Ich würde nicht von Erpressung reden. Ich sehe ein Aufbegehren der Griechen gegen eine Politik der eigenen Regierung, die ohne Widerstand Vorgaben der EU-Partner und der Finanzmärkte übernahm. Papandreou hat verstanden, dass er nicht dauerhaft gegen sein eigenes Volk regieren kann. Jetzt muss man sich in den Hauptstädten Europas Gedanken machen, ob es richtig war, ein Erstickungsprogramm für die griechische Wirtschaft ohne Rücksicht auf die Menschen durchzupauken. Umgekehrt muss Papandreou versuchen, in einem nationalen Dialog die Opposition und die Gewerkschaften einzubinden.
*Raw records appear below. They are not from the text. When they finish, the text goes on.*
/-- A launch accepted and not yet over (R84). -/
structure Launch where
  n : Nat
  record : LaunchRec
  trec : TaskRec
  image : Image
  sections : List Section
  /-- next tile in order that has not been placed; discarded tiles that return unplaced -/
  nextTile : Nat
  requeue : List Nat
  resident : List Nat
  retired : List Nat
  failed : Bool
  ended : List Ended
  startAt : Nat
  endAt : Nat
  charge : Nat
  /-- the consecutive ticks for which its first unit, named by its first tile, has been passed over (R89) -/
  passed : Nat
  passedOf : Option Nat
  /-- the engine operations that its release waits for before any task starts (R330), under their engine's number -/
  after : List (Nat × Nat)
  deriving DecidableEq, Repr

/-- A custody region (R379). -/
structure Region where
  idx : Nat
  first : Nat
  count : Nat
  rate : Nat
  burst : Nat
  tokens : Nat
  deriving DecidableEq, Repr

/-- Membership of a job domain (R364, R365). -/
structure Job where
  djob : Nat
  leader : Nat
  parties : Nat
  members : BitVec 1024
  kt : W256
  kd : W256
  ctr : Nat
  /-- last CTR accepted from each SRC -/
  lastCtr : Tab Nat
  /-- admitted switches: ordinal, session open -/
  switches : List (Nat × Bool)
  windows : List WinDesc
  deriving DecidableEq, Repr

/-- A timeline with a fail record. -/
structure Timeline where
  value : Nat
  fail : Option (Nat × Nat)
  deriving DecidableEq, Repr

/-- The saved image of a core (R403): what it was, and the NUMBER and NONCE of its checkpoint. -/
structure Saved where
  core : Nat
  number : Nat
  nonce : W256
  ctx : Ctx
  data : Core
  deriving DecidableEq, Repr

/-- The saved image of a gang's pooled banks in a cluster (R403): bytes and poisoned lines by their position in the
allocation, and the NUMBER and NONCE of its checkpoint. -/
structure SavedPool where
  cluster : Nat
  launch : Nat
  gang : Nat
  number : Nat
  nonce : W256
  data : Mem
  poison : List Nat
  deriving DecidableEq, Repr

/-- One world. -/
structure World where
  key : W256
  keys : List Key
  troot : Nat
  cmplBase : Nat
  slubBase : Nat
  saveBase : Nat
  held : Bool
  signals : Tab Nat
  launchTl : Timeline
  nextLaunch : Nat
  launches : List Launch
  /-- launch numbers that are over but not yet counted by the launch timeline -/
  closed : List Nat
  slubSeq : Nat
  ckptCtr : Nat
  saved : List Saved
  savedPools : List SavedPool
  policy : BitVec 3
  regions : List Region
  job : Option Job
  /-- a teardown with this cause waits for the world's channel programs to stop (R322); its pages then pass to world 1 -/
  tearing : Option Nat
  leaving : Bool
  deriving DecidableEq, Repr

/-- TDISP states (R60). -/
inductive Tdi where
  | unlocked
  | locked
  | run
  | error
  deriving DecidableEq, Repr

/-- One function: PF 0, VF 1-31. -/
structure Func where
  vfEnabled : Bool
  layout : Layout
  layoutGen : Nat
  tdi : Tdi
  nonce : W256
  ideStream : Option Nat
  /-- the address range of its IDE association, in the PF's IDE capability (R61) -/
  ideRange : Nat
  weight : Nat
  cap : Nat
  pdl : Nat
  allowance : Int
  boost : Nat
  boostB : Nat
  idleTicks : Nat
  wokeTicks : Nat
  active : Bool
  allow : BitVec 256
  mode : BitVec 256
  bme : Bool
  /-- core-cycles its tasks have held since the last tick (R92) -/
  heldCc : Nat
  /-- a SCHED_SET that takes effect at the next tick: weight, cap, PDL (R91) -/
  sched : Option (Nat × Nat × Nat)
  deriving DecidableEq, Repr

/-- An IDE stream (R64): keys programmed per key set and sub-stream, and the set each sub-stream uses. -/
structure Ide where
  keys : List (Nat × Nat × W256)
  current : List (Nat × Nat)
  deriving DecidableEq, Repr
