/-- R195: the distance in a direction. -/
def dirDist (anti : Bool) (x y : Nat) : Nat := if anti then cwDist y x else cwDist x y

/-- R195: the position reached `k` cycles after entering at `x`. -/
def posAfter (anti : Bool) (x k : Nat) : Nat := if anti then (x + 32 - k % 32) % 32 else (x + k) % 32

/-- R215: X. -/
def enterDelay (q : W256) : Nat := if yqSk q = 3 then 14 else 1

/-- The beat `b` of a started yarn, before it is read. -/
def makeBeat (_s : State) (o : OpenYarn) (b : Nat) : Beat :=
  let q := o.desc
  let src := beatSrc q o.x b
  let dst := beatDst q o.z b
  let core := yarnSrcCore o.ag q
  let e := beatRead q o.t b
  let net := isNetYarn q
  let sp := srcPosOf q src
  let out := stationPos (10 + core % 4)
  let dp := dstPosOf q dst
  let sd := if net then dirDist (yqAnti q) sp out else dirDist (yqAnti q) sp dp
  let dd := if net then dirDist (yqAnti q) out dp else 0
  let enter := e + enterDelay q
  let cross := enter + sd
  { y := o.y, ag := o.ag, b := b, run := o.t, read := e, enter := enter, cross := cross
    deliver := if net then cross + 6 + dd else cross + (if yqDk q = 2 then 13 else 0)
    src := core, dsts := yarnDstCores o.ag q, net := net, anti := yqAnti q, strand := yqStrand q
    srcPos := sp, srcDist := sd, inPos := out, dstDist := dd, data := [], wantRead := []
    wantWrite := if yqDk q = 2 then List.range (beatBytes q / 64) else [], granted := [], tags := [], desc := q
    srcAddr := src, dstAddr := dst }

/-- R216: the cycle in which beat `b` of a started yarn is delivered. -/
def deliverAt (s : State) (o : OpenYarn) (b : Nat) : Nat := (makeBeat s o b).deliver

/-- R216: the yarn is open in a cycle of its issuer. -/
def yarnOpen (s : State) (o : OpenYarn) (t : Nat) : Bool := decide (t < deliverAt s o o.last)

/-- R216: yarn `y` of a core is open. -/
def isOpen (s : State) (core y t : Nat) : Bool :=
  (coreOf s core).open_.any (fun o => o.y == y && yarnOpen s o t)

/-- R223: how many beats of a yarn have read cycles up to `t`. -/
def beatsRead (o : OpenYarn) (t : Nat) : Nat :=
  if t < o.t + yqStart o.desc then 0 else min (o.last + 1) ((t - o.t - yqStart o.desc) / yqPeriod o.desc + 1)

/-- R223: cancels every beat whose read cycle is later than `t`; a yarn without beats is closed. -/
def haltYarn (core y t : Nat) (s : State) : State :=
  modCore s core (fun k => { k with open_ := k.open_.filterMap (fun o =>
    if o.y = y then (if beatsRead o t = 0 then none else some { o with last := beatsRead o t - 1 }) else some o) })

/-- R219: halts one run of a yarn. -/
def haltRun (core : Nat) (b : Beat) (t : Nat) (s : State) : State :=
  modCore s core (fun k => { k with open_ := k.open_.filterMap (fun o =>
    if o.y = b.y ∧ o.ag = b.ag ∧ o.t = b.run then (if beatsRead o t = 0 then none else some { o with last := beatsRead o t - 1 })
    else some o) })

/-- R223: halts every open yarn of a context. -/
def haltAll (a : Agent) (t : Nat) (s : State) : State :=
  ((coreOf s (agIdx a)).open_.filter (fun o => o.ag = a)).foldl (fun s o => haltYarn (agIdx a) o.y t s) s
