/-! ## Lines of a DWR into their row (R311) -/

/-- Line `j` of a DWR's column at its source, and whether it is poisoned. -/
def burstSource (s : State) (ch : Nat) (b : DBurst) (j : Nat) : Nat × Bool :=
  let o := b.addr + 64 * j
  let c := chanOf s ch
  if b.ds then (leNat (memBytes c.slice o 64), c.slicePoison.elem (o / 64))
  else
    match chanPlace s ch o with
    | some (cl, p) => (leNat (pooledBytes s cl p 64), linePoisoned s cl p)
    | none => (0, false)

/-- The lines of a DWR: those gathered, then those that are still at their source. -/
def burstLines (s : State) (ch : Nat) (b : DBurst) : List (Nat × Bool) :=
  b.lines ++ (([0, 1, 2, 3].filter (bm b.mask)).drop b.lines.length).map (burstSource s ch b)

/-- R311, R57: the lines of a DWR are in its row; each that is poisoned counts on its own page. The write reads the row's node
(R291). -/
def putLines (ch : Nat) (b : DBurst) (l : List (Nat × Bool)) (s : State) : State :=
  let s := noteNode s (rowRef s b.row).ql
  let r := rowRef s b.row
  let bank := bankOfRow b.row
  let e := (List.zip (colLines b.col b.mask) l).foldl (fun (acc : State × List Nat) p =>
    let w := writeLine acc.1 r acc.2 p.1 (leBytes 64 p.2.1) p.2.2
    (if p.2.2 then bumpPoison w.1 (pageOfAddr (rowLineAddr r.ql p.1)) else w.1, w.2)) (s, openMoved (chanOf s ch) bank)
  modOpen e.1 ch bank (fun rib cols _ d => .opened rib cols e.2 d)

/-- Every DWR issued to row `q` is in it, before a command of the row that must find it there: a DRD at t + 24 (R311), the
DINIT and the precharge that follow it (R312, R316). A freeze may have moved the burst's own time past that command; it then
still signals at that time (DEDUCED, log entry 64). -/
def settleRow (ch q : Nat) (s : State) : State :=
  let mine := fun (b : DBurst) => b.write && !b.inRow && b.row == q
  let s1 := ((chanOf s ch).bursts.filter mine).foldl (fun s b => putLines ch b (burstLines s ch b) s) s
  modChan s1 ch (fun c => { c with bursts := c.bursts.map (fun b =>
    if mine b then { b with
      inRow := true
      step := 4
      at_ := if b.step = 4 then b.at_ else 2 * b.issued + 32 }
    else b) })

/-! ## Precharge -/

/-- R312, R294-R296: closes a bank's open row, with a stretch of `k` chc before its own; answers the stretch in all
and whether it began with a rekey. A cleared row that is written in part keeps the metadata column it had (R300). The close of
a modified row reads its node (R291). -/
def closeBank (s : State) (ch bank k : Nat) : State × Nat × Bool :=
  let s := settleRow ch (rowNumber ch bank (openRow (chanOf s ch) bank)) s
  match bankOf (chanOf s ch) bank with
  | .opened rib cols moved modified =>
    let q := rowNumber ch bank rib
    let s := if modified then noteNode s (rowRef s q).ql else s
    let r := rowRef s q
    let s0 := if isCleared s r.ql && allCols cols then setCleared s r.ql false else s
    let partly := isCleared s0 r.ql && !cols.isEmpty
    let old := ((chanOf s ch).kept.find? (fun p => p.1 = bank)).elim (metaOf s0 r) (·.2)
    let e := if partly then (modMeta s0 r (fun _ => old), false, false) else closeRow s0 r moved modified
    let s1 := if modified && !partly && r.qm != r.ql then
        modChan e.1 ch (fun c => { c with dirty := if c.dirty.elem q then c.dirty else c.dirty ++ [q] })
      else e.1
    let n := (if e.2.1 then 120 else 0) + (if e.2.2 then 1024 else 0)
    let s2 := modChan s1 ch (fun c => { c with kept := tabDel c.kept bank })
    (noteCmd (setBankState s2 ch bank .idle) ch .pre bank (nearRow rib) (nowChc s + k + n), k + n, e.2.1)
  | _ => (s, k, false)

/-- R294, R295: the freeze of a stretched precharge. -/
def stretchFreeze (n : Nat) (rekey : Bool) (s : State) : State :=
  if n = 0 then s
  else
    let a := curAgent s
    beginWait a (if rekey then .rekey else .rollover)
      ⟨.precharge, curWord s, 0, 0, curUndo [] none s, false, some (2 * (nowChc s + n))⟩ s

/-! ## The D rows -/

/-- R308: the row operand of a register form. -/
def rowOperand (a : Nat) (m : Bool) (s : State) : Except Nat (Nat × State) := do
  let (v, s) ← source a m s
  need 0x09 (bits v 63 15 == 0)
  .ok (v.toNat, s)

/-- R309: DACT of a row of a bank. -/
def bodyAct (bank rib : Nat) (s : State) : Except Nat State := do
  needRowOwner bank rib s
  let ch := curChan s
  let c := chanOf s ch
  let q := rowNumber ch bank rib
  need 0x0F (bankIdle c bank (nowChc s) && (!isCacheRow s q || cacheValid s q))
  need 0x0F (gapsOk c .act bank (nowChc s))
  let s1 := noteNode s (rowRef s q).ql
  .ok (noteCmd (setBankState s1 ch bank (.opened rib [] [] false)) ch .act bank (nearRow rib) (nowChc s))

/-- DACT with an immediate row. -/
def execDact (o : DRow) : State → Out :=
  execSlot o.g (fun s => do
    needWorld s
    bodyAct o.k o.r s)

/-- DACT with a register row. -/
def execDactReg (o : DRowReg) : State → Out :=
  execSlot o.g (fun s => do
    needWorld s
    let (r, s) ← rowOperand o.a o.m s
    bodyAct o.k r s)

/-- R303: the number of a signalling command on the channel timeline; 0 without S. -/
def signalNumber (ch : Nat) (sig : Bool) (s : State) : Nat × State :=
  if sig then
    ((chanOf s ch).tlIssued + 1, modChan s ch (fun c => { c with tlIssued := c.tlIssued + 1 }))
  else (0, s)

/-- DRD (R310). -/
def execDrd (o : DRd) : State → Out :=
  execSlot o.g (fun s => do
    needWorld s
    let (a, s) ← source o.a o.m s
    let addr ← needDAddr o.e a s
    let ch := curChan s
    let c := chanOf s ch
    need 0x0F (bankOpen c o.k)
    need 0x0F (gapsOk c .rd o.k (nowChc s))
    let s := settleRow ch (rowNumber ch o.k (openRow c o.k)) s
    let r := openRef s ch o.k
    let lines := (colLines o.c 15).map (fun i =>
      let d := readLine s r (openMoved (chanOf s ch) o.k) i
      (leNat d.1, d.2))
    let (n, s) := signalNumber ch o.s s
    let s := noteCmd (noteSoft s (rowLineAddr r.ql 0)) ch .rd o.k (nearRow (openRow c o.k)) (nowChc s)
    let t := curT s
    let b : DBurst := {
      num := n
      write := false
      issued := t
      at_ := if o.e then 2 * (t + 40) else 2 * (t + 44)
      lines := lines
      row := r.qm
      col := o.c
      mask := 15
      ds := o.e
      addr := addr
      step := 0
      inRow := false }
    .ok (modChan s ch (fun c => { c with bursts := c.bursts ++ [b] })))

/-- DWR (R311). -/
def execDwr (o : DWr) : State → Out :=
  execSlot o.g (fun s => do
    needWorld s
    let (a, s) ← source o.a o.m s
    let addr ← needDAddr o.e a s
    let ch := curChan s
    let c := chanOf s ch
    need 0x0F (bankOpen c o.k && countersOk s ch o.k false (colLines o.c o.w))
    need 0x10 (clearedWriteOk s ch o.k o.c o.w)
    need 0x0F (gapsOk c .wr o.k (nowChc s))
    let q := rowNumber ch o.k (openRow c o.k)
    let (n, s) := signalNumber ch o.s s
    let s := noteCmd s ch .wr o.k (nearRow (openRow c o.k)) (nowChc s)
    let r := rowRef s q
    let s := if isCleared s r.ql && (openCols c o.k).isEmpty then
        freshMeta (modChan s ch (fun c => { c with kept := tabSet c.kept o.k (metaOf s r) })) r
      else s
    let s := modOpen s ch o.k (fun r cols m _ => .opened r (if cols.elem o.c then cols else cols ++ [o.c]) m true)
    let first := ([0, 1, 2, 3].find? (bm o.w)).getD 0
    let b : DBurst := {
      num := n
      write := true
      issued := curT s
      at_ := 2 * curT s + first
      lines := []
      row := q
      col := o.c
      mask := o.w
      ds := o.e
      addr := addr
      step := first
      inRow := false }
    .ok (modChan s ch (fun c => { c with bursts := c.bursts ++ [b] })))

/-- DPRE (R312). -/
def execDpre (o : DBank) : State → Out :=
  execSlot o.g (fun s => do
    needWorld s
    let ch := curChan s
    let c := chanOf s ch
    need 0x0F (bankOpen c o.k)
    need 0x10 (clearedCloseOk s ch o.k)
    need 0x0F (gapsOk c .pre o.k (nowChc s))
    let e := closeBank s ch o.k 0
    .ok (stretchFreeze e.2.1 e.2.2 e.1))

/-- DPREA (R312): the stretches add up, bank by bank. -/
def execDprea (o : G) : State → Out :=
  execSlot o.g (fun s => do
    needWorld s
    let ch := curChan s
    let c := chanOf s ch
    let now := nowChc s
    let opens := (List.range 32).filter (bankOpen c)
    need 0x0F ((List.range 32).all (fun b => bankOpen c b || bankIdle c b now))
    need 0x10 (opens.all (clearedCloseOk s ch))
    need 0x0F (opens.all (fun b => gapsOk c .pre b now))
    let e := opens.foldl (fun (acc : State × Nat × Bool) b =>
      let r := closeBank acc.1 ch b acc.2.1
      (r.1, r.2.1, if acc.2.1 = 0 then r.2.2 else acc.2.2)) (s, 0, false)
    .ok (stretchFreeze e.2.1 e.2.2 e.1))

/-- R313: pays one refresh of the given banks. -/
def payRefresh (s : State) (ch : Nat) (banks : List Nat) (k : DKind) (busy : Nat) : State :=
  let s1 := modChan s ch (fun c => { c with
    debt := banks.foldl (fun t b => tabMod 0 t b (· - 1)) c.debt })
  banks.foldl (fun s b => noteCmd (setBankState s ch b (.busy (nowChc s + busy))) ch k b false (nowChc s)) s1

/-- DREF (R313). -/
def execDref (o : G) : State → Out :=
  execSlot o.g (fun s => do
    needWorld s
    let ch := curChan s
    let c := chanOf s ch
    let all := List.range 32
    need 0x0F (all.all (fun b => bankIdle c b (nowChc s)))
    need 0x0F (gapsOk c .ref 0 (nowChc s) && all.all (fun b => decide (-8 < debtOf c b)))
    .ok (payRefresh s ch all .ref 520))

/-- DREFP (R313). -/
def execDrefp (o : DBank) : State → Out :=
  execSlot o.g (fun s => do
    needWorld s
    let ch := curChan s
    let c := chanOf s ch
    need 0x0F (bankIdle c o.k (nowChc s))
    need 0x0F (gapsOk c .refp o.k (nowChc s) && decide (-8 < debtOf c o.k))
    .ok (payRefresh s ch [o.k] .refp 220))

/-- R314: DPROM of a row of a bank. -/
def bodyProm (bank rib : Nat) (s : State) : Except Nat State := do
  needRowOwner bank rib s
  let ch := curChan s
  let c := chanOf s ch
  let q := rowNumber ch bank (512 * (rib / 512) + victimOf c bank (rib / 512))
  need 0x0F (bankIdle c bank (nowChc s) && !nearRow rib && c.pin.toNat != 15)
  need 0x0F (gapsOk c .prom bank (nowChc s))
  let busy := if c.valid.elem q && c.dirty.elem q then 80 else 44
  let s1 := noteNode (noteNode s (rowNumber ch bank rib)) (rowRef s q).ql
  .ok (noteCmd (setBankState (promote s1 ch bank rib) ch bank (.busy (nowChc s + busy))) ch .prom bank false (nowChc s))

/-- DPROM with an immediate row. -/
def execDprom (o : DRow) : State → Out :=
  execSlot o.g (fun s => do
    needWorld s
    bodyProm o.k o.r s)

/-- DPROM with a register row. -/
def execDpromReg (o : DRowReg) : State → Out :=
  execSlot o.g (fun s => do
    needWorld s
    let (r, s) ← rowOperand o.a o.m s
    bodyProm o.k r s)

/-- R315: DCLEAN of a row of a bank. -/
def bodyClean (bank rib : Nat) (inv : Bool) (s : State) : Except Nat State := do
  needRowOwner bank rib s
  let ch := curChan s
  let c := chanOf s ch
  let q := rowNumber ch bank rib
  need 0x0F (bankIdle c bank (nowChc s) && isCacheRow s q)
  need 0x0F (gapsOk c .clean bank (nowChc s))
  let s1 := writeBack (noteNode s (rowRef s q).ql) ch q
  let s2 := if inv then invalidateRow s1 ch q else s1
  .ok (noteCmd (setBankState s2 ch bank (.busy (nowChc s + 36))) ch .clean bank true (nowChc s))

/-- DCLEAN with an immediate row. -/
def execDclean (o : DClean) : State → Out :=
  execSlot o.g (fun s => do
    needWorld s
    bodyClean o.k o.r o.v s)

/-- DCLEAN with a register row. -/
def execDcleanReg (o : DCleanReg) : State → Out :=
  execSlot o.g (fun s => do
    needWorld s
    let (r, s) ← rowOperand o.a o.m s
    bodyClean o.k r o.v s)

/-- R316: writes zeros to every line of the open row, after the DWRs issued before; it reads the row's node (R291). -/
def initOpen (s : State) (ch bank : Nat) : State :=
  let s := settleRow ch (rowNumber ch bank (openRow (chanOf s ch) bank)) s
  let s := noteNode s (openRef s ch bank).ql
  let r := openRef s ch bank
  let zeros : List Byte := List.replicate 64 0
  if isCleared s r.ql then
    modOpen (zeroRow s r) ch bank (fun rib _ _ _ => .opened rib (List.range 7) [] true)
  else
    let e := allLines.foldl (fun (acc : State × List Nat) i => writeLine acc.1 r acc.2 i zeros false)
      (s, openMoved (chanOf s ch) bank)
    modOpen e.1 ch bank (fun rib cols _ _ => .opened rib cols e.2 true)

/-- DINIT (R316). Monitors observe its writes (R77). -/
def execDinit (o : DBank) : State → Out :=
  execSlot o.g (fun s => do
    needWorld s
    let ch := curChan s
    let c := chanOf s ch
    need 0x0F (bankOpen c o.k && countersOk s ch o.k true allLines)
    need 0x0F (gapsOk c .init o.k (nowChc s))
    let r := openRef s ch o.k
    let s := initOpen s ch o.k
    .ok (noteCmd ((allLines.map (lineAddr r)).foldl (fun s n => noteWrite n s) s)
      ch .init o.k (nearRow (openRow c o.k)) (nowChc s)))

/-- DWAIT (R317). -/
def execDwait (o : DWait) : State → Out :=
  execSlot o.g (fun s => do
    needWorld s
    let (t, s) ← source o.a o.m s
    let (n, s) ← source o.b o.n s
    let a := curAgent s
    let w := (curCtx s).task.world
    need 0x09 (decide (t.toNat < 2 ^ 32) && decide (1 ≤ tlKind t.toNat) && decide (tlKind t.toNat ≤ 4) && tlValid s w t.toNat)
    if n.toNat ≤ tlValue s w t.toNat then .ok s
    else .ok (beginWait a .timeline ⟨.dwait t.toNat n.toNat, curWord s, t, n, curUndo [] none s, false, none⟩ s))

/-! ## What falls due on a channel -/

/-- REFRESH_TICK: a tick increases every debt of a channel; a debt of 9 traps before the program's next bundle (R313). -/
def execRefreshTick (ch : Nat) (s : State) : Out :=
  let c := chanOf s ch
  if c.owner != 0 && c.zeroUntil.isNone && nowChc s == c.refBase + 7800 * (c.ticks + 1) then
    let debt := (List.range 32).foldl (fun t b => tabMod 0 t b (· + 1)) c.debt
    let late := (List.range 32).any (fun b => decide (9 ≤ tabGet 0 debt b))
    .next (modChan s ch (fun c => { c with ticks := c.ticks + 1, debt := debt, refreshFault := c.refreshFault || late }))
  else .next s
Genügt es nicht, den Griechen zu sagen, dass eine Ablehnung sie noch weit teurer kommt?

Nein, das genügt eben nicht. Es gibt in Griechenland ernst zu nehmende Stimmen, die eine Entwicklung des Landes hin zu einer Diktatur für möglich halten. Vielen Griechen droht nun die Verarmung. Im Moment ist der Zorn groß, weil die Menschen hungern. Wenn aber eines Tages auch die Kinder hungern, wird der Zorn der Verzweiflung Platz machen. Welche Präzisierung des Rettungspakets soll Papandreou denn durchsetzen? Der Schuldenschnitt muss nicht nur die Märkte beruhigen, sondern wirklich zu einer Schuldenreduzierung führen. Griechische Banken, Versicherungen und Pensionsfonds müssen eine Überlebenschance bekommen, weil sonst der griechische Sozialstaat kollabiert. Schließlich darf die Privatisierung nicht zu einem vollständigen Ausverkauf des Landes an Nicht-Griechen führen. FDP-Fraktionschef Rainer Brüderle spricht schon vom griechischen Staatsbankrott. Ist es sinnvoll, aus Berlin ein Scheitern des Referendums zu beschwören? Nein. Solche Äußerungen spielen den Gegnern des Euro-Rettungspakets in Griechenland in die Hände. Ich schätze Rainer Brüderle sehr. Ich rate ihm aber, sich im Gespräch mit Griechen ein Bild zu machen. Wir dürfen nicht dazu beitragen, dass uns am Ende der Euro um die Ohren fliegt.